Trafigura, the world's second-largest independent oil trader, saw its profit from oil trading more than double to $2.13 billion in the first half, its highest profit on record for the period.
Commodity traders such as Trafigura typically benefit from price volatility by arbitraging geographical and time spreads, which often spike during major global disruptions such as the 2008 global financial crisis and the 2015 oil price slump.
Brent crude prices collapsed to near two-decade lows below $16/b in April after sweeping pandemic lockdowns impacted demand and OPEC+ producers briefly abandoned their supply cut deal.

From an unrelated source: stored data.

def coordOf (code : Nat) : Coord :=
  match f32Fmt.value code with
  | .fin s n e =>
    let (a, b) := pow2 e
    some (if s then -((n * a : Nat) : Int) else ((n * a : Nat) : Int), b)
  | _ => none

/-- Taps of one axis: an index, which may lie outside, and its weight in units of 2^−16. -/
def axisTaps (linear : Bool) (u : Int × Nat) (size : Nat) : List (Int × Nat) :=
  let num := u.1 * size
  if !linear then [(num / (u.2 : Int), 65536)]
  else
    let n := 2 * num - (u.2 : Int)
    let code := if n = 0 then 0 else f32Fmt.roundRatio .rn (n < 0) n.natAbs (2 * u.2)
    match coordOf code with
    | some (a, b) =>
      let i := a / (b : Int)
      let fq := ((a - i * (b : Int)) * 65536 / (b : Int)).toNat
      [(i, 65536 - fq), (i + 1, fq)].filter fun t => t.2 != 0
    | none => []

/-- The index an address mode gives; none for a border tap. -/
def wrapIndex (mode size : Nat) (i : Int) : Option Nat :=
  if 0 ≤ i && decide (i < (size : Int)) then some i.toNat
  else match mode with
    | 0 => some (i % (size : Int)).toNat
    | 1 => let m := (i % (2 * size : Int)).toNat
      some (if m < size then m else 2 * size - 1 - m)
    | 2 => some (if i < 0 then 0 else size - 1)
    | _ => none

/-- The weighted sum of taps: exact, one Num to a channel, weights in units of 2^−16 per axis; −0 to begin with, which is no term (R74). -/
def sumTaps (p : Party) (t : TexDesc) (k : Nat) : List (Option (Nat × Nat × Nat) × Nat) → List Num → State →
    Except TexStop (List Num) × State
  | [], acc, s => (.ok acc, s)
  | (place, wt) :: rest, acc, s =>
    let add (cs : List Nat) : List Num :=
      List.zipWith (fun a c => Num.add false a (Num.mul (.fin false wt (-48)) (f32Fmt.value c))) acc cs
    match place with
    | none => sumTaps p t k rest (add [0, 0, 0, 0]) s
    | some (x, y, z) => match texel p t k x y z s with
      | (.ok cs, s) => sumTaps p t k rest (add cs) s
      | (.error e, s) => (.error e, s)

/-- Four values the spec states no result for (log 36). -/
def openTexel (s : State) : Except TexStop (List Nat) × State :=
  (.ok ((List.range 4).map fun c => (Config.texOpen s.draws c).toNat), s.draw)

/-- Filter one level at exact coordinates; `face` is the cube face. A coordinate whose tap lies beyond FP32 samples open values. -/
def sampleLevel (p : Party) (t : TexDesc) (k : Nat) (linear : Bool) (face : Nat) (modes : List Nat) (us : List (Int × Nat))
    (s : State) : Except TexStop (List Nat) × State :=
  let size (a : Nat) : Nat := levelSize k ([t.w, t.h, t.d].getD a 1)
  let taps (a : Nat) : List (Int × Nat) := match us[a]? with
    | some u => axisTaps linear u (size a)
    | none => [(0, 65536)]
  let at' (a : Nat) (i : Int) : Option Nat := if a < us.length then wrapIndex (modes.getD a 2) (size a) i else some 0
  let all := ((taps 2).map fun c => ((taps 1).map fun b => (taps 0).map fun a =>
    ((match at' 0 a.1, at' 1 b.1, at' 2 c.1 with
      | some x, some y, some z => some (x, y, if t.type = 3 then face else z)
      | _, _, _ => none), a.2 * b.2 * c.2)).flatten).flatten
  if all.isEmpty then openTexel s
  else match sumTaps p t k all (List.replicate 4 (.fin true 0 0)) s with
  | (.ok v, s) => (.ok (v.map (f32Fmt.round .rn)), s)
  | (.error e, s) => (.error e, s)

/-! ## Cube faces (R355; log 39) -/

def neg' (u : Int × Nat) : Int × Nat := (-u.1, u.2)

/-- a / |m| / 2 + 1/2, exactly. -/
def faceCoord (a m : Int × Nat) : Int × Nat :=
  let num := a.1 * (m.2 : Int)
  let den := m.1.natAbs * a.2
  (num + (den : Int), 2 * den)

/-- |a| at least |b|. -/
def magGe (a b : Int × Nat) : Bool := b.1.natAbs * a.2 ≤ a.1.natAbs * b.2

/-- Face and face coordinates; none where every coordinate is zero. -/
def cubeFace (x y z : Int × Nat) : Option (Nat × List (Int × Nat)) :=
  let pick (face : Nat) (m s t : Int × Nat) : Option (Nat × List (Int × Nat)) := some (face, [faceCoord s m, faceCoord t m])
  if x.1 = 0 && y.1 = 0 && z.1 = 0 then none
  else if magGe x y && magGe x z then (if 0 < x.1 then pick 0 x (neg' z) (neg' y) else pick 1 x z (neg' y))
  else if magGe y z then (if 0 < y.1 then pick 2 y x z else pick 3 y x (neg' z))
  else (if 0 < z.1 then pick 4 z x (neg' y) else pick 5 z (neg' x) (neg' y))

/-! ## Levels (R355) -/

def f32sub (a b : Nat) : Nat := f32Fmt.addR .rn a (Nat.xor b 0x80000000)

/-- Word k of a lane's coordinates. -/
def Slot.word (x : Slot) (k : Nat) : Nat := nbits x.data.toNat (32 * k + 31) (32 * k)

/-- Coordinates of an image: one for 1D, two for 2D, three for 3D and cube. -/
def TexDesc.axes (t : TexDesc) : Nat := match t.type with
  | 0 => 1
  | 1 => 2
  | _ => 3

/-- The largest magnitude of the quad's differences, scaled by the level-0 size; NaN where one is. -/
def quadRho (t : TexDesc) (l0 l1 l2 : Slot) : Nat :=
  let size (a : Nat) : Nat := if t.type = 3 then t.w else [t.w, t.h, t.d].getD a 1
  let diff (x : Slot) (a : Nat) : Nat :=
    f32Fmt.mulR .rn (f32sub (x.word a) (l0.word a)) (f32Fmt.round .rn (.fin false (size a) 0)) % 2 ^ 31
  let ds := ((List.range t.axes).map fun a => [diff l1 a, diff l2 a]).flatten
  if ds.any f32Fmt.isNan then f32Fmt.nan else ds.foldl max 0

Rival trader Glencore benefited from "unprecedented volatility" in the first half of 2020 and expects its pre-tax earnings to come in at the top end of its $2.2 billion to $3.2 billion guidance range for the year.
"What we've seen throughout the year, on one hand, is the contango market structure that benefits all commodity traders, but also very strong core underlying profitability drivers at Gunvor that continue to pay off in the second half," Gunvor CFO Muriel Schwab told the event.
Markets stabilizing in second-half
The trading divisions of European oil majors have also reported strong earnings for the second quarter, largely helped by so-called "contango storage plays," where oil bought at lower prices is stored and sold later at higher values. French oil major Total has said that its trading operations made about $500 million above normal levels during the second quarter of 2020.
Guillaume Vermersch, the CFO at Mercuria, said he expects 2020 will be a "robust financial performance" for the trading house after "a very, very strong first half."
With oil prices stabilizing during the second half of the year, he said H2 would be "more stable" for the company.
"The business model of Mercuria is based on bringing solutions to correct those discrepancies and that's what we've done. We've done that in an extremely volatile market, and extremely broken market in some instances," Vermersch said.
Gunvor's Schwab agreed that the market has returned to more normal conditions in the second half, adding that Gunvor still expects to play a key role in balancing market dislocations.
Jeffrey Dellapina, the CFO at the world's biggest independent oil trader Vitol, was more circumspect over his company's financial performance this year, saying that it would be "good."
Dellapina cautioned, however, that the company will likely measure its performance during the pandemic over a two-year cycle due to the persistence of demand-side disruptions to key commodity markets.
Led by oil, the collapse in global commodity prices as the world went into lockdown, meant that the trading houses were not financially constrained in capturing the additional trading volumes during the second quarter, the traders said.
"Actually during the entire cycle, we essentially drew none of our revolving credit capacity. So, with lower prices and with the equity capital we have we sort of did it generally without a lot of bank capital," Dellapina said.